The three organizations have teamed up to conduct a series of consultations in the farming communities to solicit ideas and suggestions that will guide the process of further strengthening the existing laws on Praedial Larceny. At these meetings the aim is to also devise appropriate means for the prevention of loss of farm produce and other assets due to theft.

The first of eight consultations kicked off at the Peace Memorial Hall on Monday, June 12, with the final being scheduled for Friday, June 22 at Biabou.

“We recognize this as an important issue because it is at the centre of our economic development. We have recognized that in the rural communities a number of persons who have suffered at the hands of thieves are becoming reluctant in investing further in agriculture,” said Chief Agricultural Officer, Philmore Isaacs.

He said the Ministry of Agriculture views this crippling factor as a serious set back.

Isaacs said the various organizations were mandated by the Prime Minister to take the initiative to meet the public and sensitize them about the issue.

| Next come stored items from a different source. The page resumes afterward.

-- ==== Sys2Proof/Machine/Span.lean ====
section
/-! DEFINITION. Span ports (13): windows, relays, span routing, the span ring, the span link, fallback and sluice mode. Readings: log 44,
DEDUCED. -/

namespace Sys2Proof.Machine

open Sys2Proof

/-! ## Flags and state of a port -/

/-- Set a flag of SP_FLAGS. -/
def spFlag (p i : Nat) (s : State) : State := modSpan s p (fun x => { x with flags := setBit x.flags i })

/-- Is the link of span port p UP. -/
def spanUp (s : State) (p : Nat) : Bool := (getSpan s p).st == 2

/-- Is the domain of span port p on. -/
def spanPowered (s : State) (p : Nat) : Bool := domOn s (96 + p / 4)

/-- Apply f to the span registers. -/
def modSpanCfg (s : State) (f : Span → Span) : State := { s with span := f s.span }

/-- Own wafer ID. -/
def ownWafer (s : State) : Nat := s.span.waferId.toNat

/-- The span ports that are UP. -/
def upSpans (s : State) : List Nat := (List.range 16).filter (spanUp s)

/-! ## Sending on a link (13 R442) -/

/-- Words of buffer that a packet takes: its tag, its two head flits and its payload. -/
def spanWords (k : SpanPkt) : Nat := 3 + k.pkt.payload.length

/-- Does the port have credit and replay room for a packet. -/
def spanRoom (x : SpanPort) (k : SpanPkt) : Bool :=
  decide (x.tx.length < 2048) && decide (spanWords k ≤ (if k.reply then x.creditRpl else x.creditReq))

/-- Put a packet in a DATA frame. -/
def spanFrame (k : SpanPkt) (x : SpanPort) : SpanPort :=
  let x := { x with tx := x.tx ++ [(x.txNext, SpanFrame.data [k])], txNext := x.txNext + 1 }
  if k.reply then { x with creditRpl := x.creditRpl - spanWords k } else { x with creditReq := x.creditReq - spanWords k }

/-- REACH frames that wait leave as far as the replay buffer, of 2,048 frames, has room (12 R410). -/
def reachDrain (x : SpanPort) : SpanPort :=
  let l := x.reachQ.take (2048 - x.tx.length)
  { x with reachQ := x.reachQ.drop l.length, txNext := x.txNext + BitVec.ofNat 32 l.length,
           tx := x.tx ++ (List.range l.length).map (fun i => (x.txNext + BitVec.ofNat 32 i, SpanFrame.reach (l.getD i (0, 0)).1 (l.getD i (0, 0)).2)) }

/-- Send what waits: the first packet of each class goes as soon as its credit allows, so that a reply never waits for a
request's buffer (13 R448). -/
def spanDrain : Nat → SpanPort → SpanPort
  | 0, x => x
  | n + 1, x =>
    match (x.outq.filter (fun k => !k.reply)).head?, (x.outq.filter (fun k => k.reply)).head? with
    | some k, r =>
      if spanRoom x k then spanDrain n (spanFrame k { x with outq := x.outq.erase k })
      else match r with
        | some k => if spanRoom x k then spanDrain n (spanFrame k { x with outq := x.outq.erase k }) else x
        | none => x
    | none, some k => if spanRoom x k then spanDrain n (spanFrame k { x with outq := x.outq.erase k }) else x
    | none, none => x

/-- Send a packet on the link of port q. -/
def spanSend (q : Nat) (k : SpanPkt) (s : State) : State :=
  modSpan s q (fun x => spanDrain (x.outq.length + 1) { x with outq := x.outq ++ [k] })

/-! ## Routing (13 R447, R448) -/

/-- The code of a span packet, and whether it is that of a fallen-back entry. -/
def spanCode (s : State) (dw : Nat) : Nat × Bool :=
  let e := s.span.table.getD dw {}
  if e.fell then (e.alt.toNat, true) else (e.pri.toNat, false)

/-- A message enters the span ring at port p for port c (13 R441): the shorter way, clockwise where both are equal; ports are numbered clockwise
(00 R7). -/
def ringPut (p c : Nat) (k : SpanPkt) (s : State) : State :=
  let m : SpanRing := { pkt := k, pos := p, port := c, cw := decide ((c + 16 - p) % 16 ≤ 8), left := 2 }
  modSpanCfg s (fun x => if k.reply then { x with ringRpl := x.ringRpl ++ [m] } else { x with ringReq := x.ringReq ++ [m] })

/-- A packet held at port p goes on by port c: on its own link, one hop more, or on the span ring (13 R448). -/
def spanOn (p c : Nat) (fell : Bool) (k : SpanPkt) (s : State) : State :=
  let k := { k with pkt := { k.pkt with dtr := k.pkt.dtr || fell } }
  if c = p then spanSend p { k with hops := k.hops + 1 } s else ringPut p c k s

/-- A packet discarded at port p. -/
def spanLost (p : Nat) (s : State) : State := modSpan s p (fun x => { x with lost := incCnt x.lost })

/-- Deliver a reply for this wafer at its egress port: the source, its SEQ, its VC and its landing address restored, the rest of it unchanged
(13 R445); in sluice mode it is discarded (13 R453). -/
def spanReplyHere (k : SpanPkt) (s : State) : State :=
  if s.span.sluice then s
  else
    let q := unitX k.pkt.dest - 32
    match (getSpan s q).egress.find? (fun r => r.seq == k.pkt.seq) with
    | none => modMif s (spId q) (fun m => { m with stale := incCnt m.stale })
    | some r =>
      let s := modSpan s q (fun x => { x with egress := x.egress.filter (fun e => e.seq != r.seq) })
      injectAt (spId q) { k.pkt with dest := r.src, seq := r.rseq, vc := r.vc, daddr := if k.pkt.op = opRdata then r.land else 0 } s

/-- Route a reply held at port p (13 R448). -/
def spanReply (p : Nat) (k : SpanPkt) (s : State) : State :=
  let c := spanCode s k.dwafer
  if c.1 = 16 then spanReplyHere k s
  else if c.1 ≥ 16 || !spanUp s c.1 then spanLost p s
  else if k.hops = 15 then spanLost p s
  else spanOn p c.1 c.2 k s

/-- Port p answers a span request with a NACK to its SWAFER; one of this wafer is answered here. A NACK to a MSG is discarded and counted at
the ingress port (13 R445), and at a port of the MSG's own wafer, which keeps no relay entry for it. -/
def spanNack (p code : Nat) (ingress : Bool) (k : SpanPkt) (s : State) : State :=
  if k.pkt.op = opMsg && (ingress || k.swafer == ownWafer s) then modSpan s p (fun x => { x with msgNacks := incCnt x.msgNacks })
  else
    let a : SpanPkt := { dwafer := k.swafer, swafer := ownWafer s, hops := 0, reply := true, pkt := replyTo k.pkt (spId p) opNack 0 0 code [] }
    if k.swafer = ownWafer s then spanReplyHere a s else spanReply p a s

/-- Does the import table admit a request (13 R446): a valid rectangle that holds DEST, whose mask includes SWAFER. -/
def importAdmits (s : State) (k : SpanPkt) : Bool :=
  isUnit k.pkt.dest && (List.range 16).any (fun i =>
    let e := (mget (0 : W64) s.span.imp i).toNat
    let x := unitX k.pkt.dest
    let y := unitY k.pkt.dest
    bitsOf e 40 40 == 1 && decide (bitsOf e 9 0 ≤ x) && decide (x ≤ bitsOf e 29 20) && decide (bitsOf e 19 10 ≤ y) &&
      decide (y ≤ bitsOf e 39 30) && (mget (0 : W64) s.span.impMask i).getLsbD k.swafer)

/-- Is the use of a request that of a relayed one from an egress port of a wafer with a SEQ. -/
def isRelay (w q e : Nat) (u : Use) : Bool := match u with | .relay a b c => a == w && b == q && c == e | _ => false

/-- The ingress port injects a request with its own SRC and SEQ (13 R445): a resend takes the place of the entry it matches. -/
def spanInject (p : Nat) (k : SpanPkt) (s : State) : State :=
  if k.pkt.op = opMsg then requestOnly (spId p) k.pkt s
  else
    let s := modMif s (spId p) (fun m =>
      { m with outst := m.outst.filter (fun o => !isRelay k.swafer k.pkt.seq k.pkt.src o.use) })
    request (spId p) k.pkt (.relay k.swafer k.pkt.seq k.pkt.src) s

/-- A request for this wafer at ingress port p (13 R445, R446, R453). -/
def spanIngress (p : Nat) (k : SpanPkt) (s : State) : State :=
  if s.span.sluice then spanNack p nkReset true k s
  else if !importAdmits s k then spanNack p nkDike true k (spFlag p 2 s)
  else if k.pkt.op != opMsg && (getMif s (spId p)).outst.length ≥ 4095 &&
      !(getMif s (spId p)).outst.any (fun o => isRelay k.swafer k.pkt.seq k.pkt.src o.use) then
    modSpan s p (fun x => { x with hold := x.hold ++ [k] })
  else spanInject p k s

/-- Route a span packet held at port p (13 R448). -/
def spanRoute (p : Nat) (k : SpanPkt) (s : State) : State :=
  if k.reply then spanReply p k s
  else
    let c := spanCode s k.dwafer
    if c.1 = 16 then spanIngress p k s
    else if c.1 ≥ 16 || !spanUp s c.1 then spanNack p nkNoRoute false k s
    else if k.hops = 15 then spanNack p nkNoRoute false k (spFlag p 3 s)
    else spanOn p c.1 c.2 k s

/-- One base-clock period of a message on the span ring: each hop takes two (13 R441). -/
def ringMove (m : SpanRing) : SpanRing :=
  if m.left > 1 then { m with left := m.left - 1 } else { m with pos := (m.pos + if m.cw then 1 else 15) % 16, left := 2 }

/-- One base-clock period of the span ring: messages that reach their port are routed there (13 R441, R448), replies before requests. -/
def ringPeriod (s : State) : State :=
  let rpl := s.span.ringRpl.map ringMove
  let req := s.span.ringReq.map ringMove
  let there := fun (m : SpanRing) => m.pos == m.port
  let s := modSpanCfg s (fun x => { x with ringRpl := rpl.filter (fun m => !there m), ringReq := req.filter (fun m => !there m) })
  forEach ((rpl ++ req).filter there) (fun m s => spanRoute m.port m.pkt s) s

/-- A relay entry is free again: a request that waited for one goes on, and its buffer words are returned (13 R442). -/
def spanUnhold (p : Nat) (s : State) : State :=
  match (getSpan s p).hold with
  | [] => s
  | k :: ks =>
    if (getMif s (spId p)).outst.length ≥ 4095 then s
    else
      spanIngress p k (modSpan s p (fun x => { x with hold := ks, ackSent := some (x.rxNext, false), ackCredit := (spanWords k, 0) }))

/-- The reply to a relayed request goes back to its wafer with the egress port's SEQ (13 R445). -/
def relayBack (p : Nat) (r : Packet) (swafer eseq eport : Nat) (s : State) : State :=
  let k : SpanPkt := { dwafer := swafer, swafer := ownWafer s, hops := 0, reply := true, pkt := { r with dest := eport, seq := eseq } }
  spanUnhold p (spanReply p k s)

/-! ## Egress (13 R444, R445) -/

/-- Words that a packet covers in its target. -/
def coverWords (p : Packet) : Nat := if p.op = opWrite then p.payload.length else if p.op = opRead then p.len + 1 else 0

/-- The bit of OPS that permits an opcode: bit 1 MSG, bit 2 WRITE, bit 3 READ of the window word. -/
def opsBit (op : Nat) : Nat := if op = opMsg then 1 else if op = opWrite then 2 else 3

/-- The NACK that a packet draws at an egress port. -/
def egressCode (x : SpanPort) (p : Packet) : Option Nat :=
  if !(p.op = opMsg || (p.op = opWrite && !p.mcast) || p.op = opRead) || !lenOk p then some nkBadOp
  else
    let w := mget (0 : W64) x.win (bitsOf p.daddr 19 14)
    let o := p.daddr % 16384
    if !w.getLsbD 0 || !w.getLsbD (opsBit p.op) || o + coverWords p > 16384 || bitsOf w.toNat 49 30 + o + coverWords p > 0x100000
    then some nkAddr
    else none

/-- A relay entry for a request: a resend takes the place of the entry it matches. -/
def egressEntry (p : Packet) (x : SpanPort) : Option (Nat × SpanPort) :=
  let l := x.egress.filter (fun r => !(r.src == p.src && r.rseq == p.seq))
  if l.length ≥ 4095 then none
  else
    match ((List.range 4096).map (fun i => (x.relayNext + i) % 4096)).find? (fun q => !l.any (fun r => r.seq == q)) with
    | none => none
    | some q => some (q, { x with egress := l ++ [{ seq := q, src := p.src, rseq := p.seq, land := p.arg, vc := p.vc }], relayNext := (q + 1) % 4096 })

/-- SPAN_EGRESS: port p takes its oldest request once it can inject the reply (07 R247), translates it by its window and relays it (13 R444,
R445). -/
def execSpanEgress (p : Nat) (s : State) : Out :=
  if p ≥ 16 then .fault (.noSuchObject p)
  else
    match s.flights.find? (fun f => f.loc == .arrived (spId p) && f.net == .req) with
    | none => .next s
    | some f =>
      let k := f.pkt
      let x := getSpan s p
      if replyWaits s (spId p) then .next s
      else
      match egressCode x k with
      | some c => .next (nack k (spId p) c (badOpVia s (spId p) k.op c (dropReq (spId p) k.op s)))
      | none =>
        let w := (mget (0 : W64) x.win (bitsOf k.daddr 19 14)).toNat
        let out := fun q => { k with dest := bitsOf w 29 10, daddr := bitsOf w 49 30 + k.daddr % 16384, hold := false, src := spId p, seq := q }
        let sp := fun q => { dwafer := bitsOf w 9 4, swafer := ownWafer s, hops := 0, reply := false, pkt := out q : SpanPkt }
        if k.op = opMsg then .next (spanRoute p (sp k.seq) (dropReq (spId p) k.op s))
        else
          match egressEntry k x with
          | none => .next s
          | some (q, x') => .next (spanRoute p (sp q) (dropReq (spId p) k.op (setSpan s p x')))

Commissioner of Police, Keith Miller, Chief Agricultural Officer, Philmore Isaacs and Crown Counsel in the Director of Public Prosecutions Office, Saboto Caesar, represented the three organizations at Monday’s consultation.

“I think it is time for us to get rid of this menace,” said Miller.

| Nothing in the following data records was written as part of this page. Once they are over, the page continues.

/-- Write back one dirty line at once, where the unit itself is about to lose it (log 29, DEDUCED); a line that is refused is discarded with DRAM_ERR. -/
def lineOut (u p k : Nat) (l : Line) (s : State) : State :=
  let m := getMu s u
  let b := k / 1536
  let a := winBase m b + 128 * l.wline
  match wbackAddr s p a (winPaged m b) (winCtx m b) with
  | (some pa, s) =>
    let bs := rdN m.mem (lineAddr k) 128
    modMu (dramWrite (stackOf s pa) pa (bytesWords 16 bs) s) u (fun m => { m with lines := mput m.lines k { l with dirty := false } })
  | (none, s) => lineLost u (modMu s u (fun m => { m with lines := merase m.lines k }))

/-- The write-backs of unit u of polder p that still stand in its injection port reach DRAM at once, where the port is about to lose them (log
29, DEDUCED). -/
def portOut (u p : Nat) (s : State) : State :=
  forEach (s.flights.filter (fun f => f.net == .req && f.loc == .inject && f.pkt.src == u && f.pkt.op == opDwrite)) (fun f s =>
    let w := f.pkt.payload.headD 0
    match wbackAddr s p (8 * awAddr w) (awPaged w) f.pkt.ctx with
    | (some pa, s) => dramWrite (stackOf s pa) pa (f.pkt.payload.drop 1) s
    | (none, s) => lineLost u s) s

/-- Every dirty line of unit u, and every write-back in its port, reach DRAM at once. -/
def unitOut (u : Nat) (s : State) : State :=
  if !isMu u then s
  else
    match ownerOf s u with
    | some p => portOut u p (forEach ((getMu s u).lines.filter (fun e => e.2.dirty)) (fun e s => lineOut u p e.1 e.2 s) s)
    | none => s

/-- DRAM_ERR of memory unit u stands after its reload where a write-back of it was refused: it is the record of the lost line (05 R196). -/
def keepDramErr (old : State) (u : Nat) (s : State) : State :=
  if isMu u && (getMu old u).lost then lineLost u s else s

/-- The memory units of polder p that stand on present rows. -/
def liveMus (s : State) (p : Nat) : List Nat := (liveUnits s p).filter isMu

/-- Has polder p dirty lines, or write-backs under way. -/
def polderDirty (s : State) (p : Nat) : Bool := (liveMus s p).any (fun u => muDirty (getMu s u) || wbackOut s u)

/-- Unit u writes back every dirty line that it holds. -/
def flushUnit (u : Nat) (s : State) : State :=
  if muDirty (getMu s u) then modMu (flushBanks u (fun _ => true) s) u (fun m => { m with flush := true }) else s

/-- The memory units of polder p write back their dirty lines (05 R196, R201). -/
def flushPolder (p : Nat) (s : State) : State := forEach (liveMus s p) flushUnit s

/-! ## Activation (11 R399) -/

/-- CONFIG entries for the live contexts of polder p (02 R83, 16 R539). -/
def configEvent (p : Nat) (c : PolderCfg) (s : State) : State :=
  let x := getPolder s p
  trEvent 6 ((ctxsOf s p liveStates).map (fun k =>
    (k, digestBytes c.digest ++ toLe 4 c.pmode.toNat ++ zeros 4 ++ toLe 8 x.frames.toNat))) s

/-- Configuration c becomes active in polder p, whose rectangles are c's. -/
def activate (p : Nat) (c : PolderCfg) (s : State) : State :=
  let s := lanesEmpty p s
  let x := getPolder s p
  let s := setPolder s p { x with
    cfg := some c, divM1 := c.divM1, budget := c.budget, maxBatch := BitVec.ofNat 14 c.maxBatch, dwW := c.wM1, cfgActive := c.digest }
  let us := rectUnits c.rects
  let s := setWords p us c.switches s
  let s := forEach us (fun u s => unitActivate c.pmode u (unitCfg c u) s) s
  configEvent p c (seAssign p c.engines (objsAllocate p c.sync s))

/-- A configuration's effects end: lanes, transit selectors, units idle, objects, engines (POLDER_RELEASE). -/
def deactivate (p : Nat) (s : State) : State :=
  let us := polderUnits s p
  let s := lanesEmpty p s
  let s := objsRelease p (seRelease p s)
  let s := setWords p us [] s
  forEach us (fun u s => unitActivate 0 u (unitCfg {} u) s) s

/-! ## Frame start and halt -/

/-- The units, lanes, objects and engines of polder p at a frame-start tick. -/
def startUnits (p : Nat) (lo : W32) (replay : Bool) (s : State) : State :=
  let s := if replay then lanesEmpty p s else s
  let s := forEach (polderUnits s p) (unitFrame lo replay) s
  if replay then seReplay p (objsReplay p s) else seFrame p (objsFrame p s)

/-- FCYCLE of a core holds its value from an abrupt halt on (04 R167). -/
def holdCycle (u : Nat) (s : State) : State :=
  if isCc u then modCore s u (fun c => { c with cycHold := some (coreCycle s u) }) else s

/-- The units and engines of polder p at an abrupt halt. -/
def haltUnits (p : Nat) (s : State) : State := seHalt p (forEach (polderUnits s p) (fun u s => unitHalt u (holdCycle u s)) s)

/-! ## End of a unit's frame (02 R52) -/

/-- May core u signal (04 R154): FEND has issued, its output queues are empty, nothing it requested is outstanding; a core
with no slot ends at once (11 R386). -/
def coreEnds (s : State) (u : Nat) : Bool :=
  let c := getCore s u
  if c.cfg.slots.isEmpty then c.trapCause == 0
  else c.fended && c.trapCause == 0 && c.oq.all (fun q => q.ents.isEmpty) && coreOut (getMif s u) == 0

/-- May an SFU signal (05 R182). -/
def sfuEnds (c : Sfu) : Bool :=
  if c.cfg.descs.all (fun d => d.frameEntries == 0) then true
  else
    (c.cfg.descs.zip c.prog).all (fun x => decide (x.2.count.toNat ≥ x.1.frameEntries)) && c.soq.all (fun q => q.ents.isEmpty)

/-- Has an MU a window that accepts writes. -/
def muWr (m : Mu) : Bool := (List.range 4).any (fun b => bankMode m b == 2 && winWr m b)

/-- May an MU signal (05 R200), its dirty lines apart: one with no used descriptor and no window that accepts writes at once. -/
def muEnds (s : State) (u : Nat) : Bool :=
  let m := getMu s u
  if m.cfg.sds.all (fun d => d.rep == 0) && !muWr m then true
  else
    (m.prog.all (fun p => p.left == 0 && !p.running)) && (List.range 4).all (fun b => !bankOut s u b) &&
      m.winPend.isEmpty && !replyWaits s u

/-- FRAME_END_SIGNAL: unit u signals the end of its frame once it may; an MU first writes back its dirty lines (05 R195). -/
def execFrameEndSignal (u : Nat) (s : State) : Out :=
  if !isUnit u then .fault (.noSuchObject u)
  else if !unitRuns s u || unitEnded s u || unitFenced s u || rowAbsent s u then .next s
  else if isCc u then
    if coreEnds s u then .next (trace u 3 0 [] (modCore s u (fun c => { c with ended := true }))) else .next s
  else if isMu u then
    if !muEnds s u then .next s
    else if muWr (getMu s u) && muDirty (getMu s u) then
      .next (modMu (flushBanks u (fun b => bankMode (getMu s u) b == 2 && winWr (getMu s u) b) s) u (fun m => { m with flush := true }))
    else .next (modMu s u (fun m => { m with ended := true, flush := false }))
  else if sfuEnds (getSfu s u) then .next (modSfu s u (fun c => { c with ended := true }))
  else .next s

end Sys2Proof.Machine
end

The Commissioner encouraged persons to desist from purchasing slaughtered stolen animals since this can lead to the spread of diseases, as these animals were not inspected.

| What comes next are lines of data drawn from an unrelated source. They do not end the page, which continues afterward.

-- ==== Sys2Proof/Machine/Reset.lean ====
section
/-! DEFINITION. The reset and the release of a polder (02 R71, 05 R196): write-back, then the reload of its units or the end of its
configuration; the configuration archive (11 R392); completions and the log of refused commands (02 R71, R79).
Readings: log 38, DEDUCED; log 48, DESIGN CHOICE. -/

namespace Sys2Proof.Machine

open Sys2Proof

/-! ## Commands in progress, refused commands -/

/-- Complete every command in progress that a test picks. -/
def finishWhere (t : Cmd → Bool) (status : Nat) (s : State) : State :=
  forEach (List.range 8) (fun q s =>
    match (getQ s q).cur with
    | some c => if t c then finish q status 0 s else s
    | none => s) s

/-- Is a command one of an opcode on polder p. -/
def isPolderCmd (opc p : Nat) (c : Cmd) : Bool := c.opc.toNat == opc && c.a0.toNat % 256 == p

/-- A command that its polder or context does not allow completes with STATE and is logged (02 R71, R79); `budget`: for reason BUDGET
(02 R51). -/
def refuseState (q : Nat) (c : Cmd) (budget : Bool) (s : State) : State :=
  finish q stState 0 (modHost s (fun h => { h with
    refused := h.refused ++ [{ opc := c.opc, a0 := c.a0, budget := budget, tick := s.tick.count }] }))

/-! ## The archive and a pending swap -/

/-- 64 KiB units of n bytes. -/
def archUnits (n : Nat) : Nat := (n + 65535) / 65536

/-- The digests that a polder's active configuration, a filled slot or a configuration to be activated uses (11 R392). -/
def digestsUsed (s : State) : List W512 :=
  s.polders.flatMap (fun e =>
    (if e.2.state = 0 then [] else [e.2.cfgActive]) ++
      ((List.range 4).filter (fun i => e.2.slotValid.getLsbD i)).map (fun i => e.2.slotDigest.getD i 0) ++
      (match e.2.staging with | some c => [c.digest] | none => []))

/-- Archive copies that nothing uses are given up. -/
def archiveTrim (s : State) : State :=
  let used := digestsUsed s
  modConf s (fun k =>
    let l := k.archive.filter (fun e => used.contains e.1)
    { k with archive := l, archUsed := BitVec.ofNat 25 (l.foldl (fun a e => a + archUnits e.2.2) 0) })

/-- The MUs of polder p, which a POLDER_LOAD was writing, hold no image in slot 0, and LD_BUILD and LD_DIGEST stand as before (11
R397). -/
def loadUndone (c : PolderCfg) (s : State) : State :=
  forEach ((rectUnits c.rects).filter isMu) (fun u s => modMu s u (fun m => { m with slots := clrBit m.slots 0 })) (buildUndone s)

/-- The load or swap of polder p under way is given up before its activation: nothing of it stays but what its slot held before a
swap (11 R397, R400). -/
def confDropped (p : Nat) (s : State) : State :=
  match (getPolder s p).staging with
  | none => s
  | some c =>
    let s := if s.conf.op == 0 then loadUndone c s else s
    archiveTrim (modPolder s p (fun x => { x with staging := none, staged := false, swapPend := false, swapHeld := false }))

/-- The load or swap of polder p under way, given up, completes with a status. -/
def confAbort (p status : Nat) (s : State) : State :=
  let q := s.conf.queue
  finish q status 0 (modConf (confDropped p s) (fun k => { k with busy := false }))

/-- A swap of polder p that is pending ends with a status (11 R400). -/
def cancelSwap (p status : Nat) (s : State) : State :=
  if s.conf.busy && s.conf.op == 2 && s.conf.polder.toNat == p then confAbort p status s else s

/-! ## The source of a reload (11 R392) -/

/-- Has the archive a copy of a digest that reads whole and has that digest. -/
def archiveSound (s : State) (d : W512) : Bool :=
  match s.conf.archive.find? (fun e => e.1 == d) with
  | none => false
  | some e =>
    let a := e.2.1
    let n := e.2.2
    !rangeOff s a n && (badIn s a n).isNone && Config.shake256 (rdN s.dram a (n - 128)) == d

/-- A configuration as it is read from the archive; a copy that fails its check is not used, and the units and switches that it should
serve stand without a configuration (log 21, DESIGN CHOICE). -/
def fromArchive (s : State) (c : PolderCfg) : PolderCfg :=
  if archiveSound s c.digest then c else { c with units := [], switches := [] }

/-! ## Reset -/

/-- Every unit of polder p is reloaded from its active configuration (R71, R83; 05 R201, 06 R243, 08 R303, 10 R359). -/
def reload (p : Nat) (s : State) : State :=
  match (getPolder s p).cfg with
  | none => s
  | some c =>
    let s0 := s
    let k := fromArchive s c
    let s := lanesEmpty p s
    let s := seAbandon p (objsReset p s)
    let us := rectUnits c.rects
    let s := setWords p us k.switches s
    let s := forEach us (fun u s => keepDramErr s0 u (unitActivate c.pmode u (unitCfg k u) s)) s
    configEvent p c s

/-- A polder reset whose write-backs are done: the units are reloaded and the polder is LOADED. -/
def resetEnd (p : Nat) (s : State) : State :=
  let s := modPolder (reload p s) p (fun x => { x with state := 1, evacUnits := false })
  finishWhere (isPolderCmd 0x05 p) stOk s

/-! ## Release -/

/-- Polder p becomes VACANT: its counts and flags stay. -/
def vacate (p : Nat) (s : State) : State :=
  archiveTrim (modPolder s p (fun x =>
    { x with state := 0, cause := 0, cfg := none, frame := none, await := none, replay := false, halting := false, abrupt := [],
             dead := false, evacUnits := false, releasing := false, swapHeld := false, doneF := none, cfgActive := 0, slotValid := 0, active := 7, swapPend := false, staged := false,
             slotDigest := List.replicate 4 0, slotCfg := [], staging := none, image := none }))

/-- A release whose write-backs are done: the polder becomes VACANT. -/
def releaseEnd (p : Nat) (s : State) : State :=
  let s0 := s
  let us := polderUnits s p
  let s := vacate p (weightsInvalid p (deactivate p s))
  finishWhere (isPolderCmd 0x06 p) stOk (forEach us (keepDramErr s0) s)

/-- A reset or release of polder p that is under way ends at the first wafer or idle tick that finds no write-back to come (log 48,
DESIGN CHOICE); a line dirtied meanwhile is written back too. -/
def resetTick (p : Nat) (s : State) : State :=
  let x := getPolder s p
  if x.state != 4 && !x.releasing then s
  else if polderDirty s p then flushPolder p s
  else if x.state == 4 then resetEnd p s
  else releaseEnd p s

end Sys2Proof.Machine
end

Miller urged the public to assist the police with information as he made it clear that he does not want to be part of a police force that is not going to make the effort to assist the public.

Meanwhile Caesar pointed out this critical issue has been on the back burner for a very long period of time.

“It is very important that the farmers work together, hand in hand with the police and the Ministry of Agriculture in stemming this very uncanny tide which is creeping through our country,” Caesar remarked.

Besides staging the consultations, the Ministry of Agriculture has been exploring a number of ways to reduce the increasing levels of praedial larceny. One such measure has been the introduction of the farmer’s ID card, which identifies a bona fide farmer, and which would be presented to the buyer when conducting the sale of any agricultural produce including livestock. The Ministry of Agriculture is encouraging that no sale should take place without the use of the Farmer’s ID Card. This programme is on-going and would be promoted to the wider community to ensure its success. Consultations will be held in Georgetown, South Rivers, Mesopotamia, North Union, Biabou, Barrouallie, and Chateaubelair.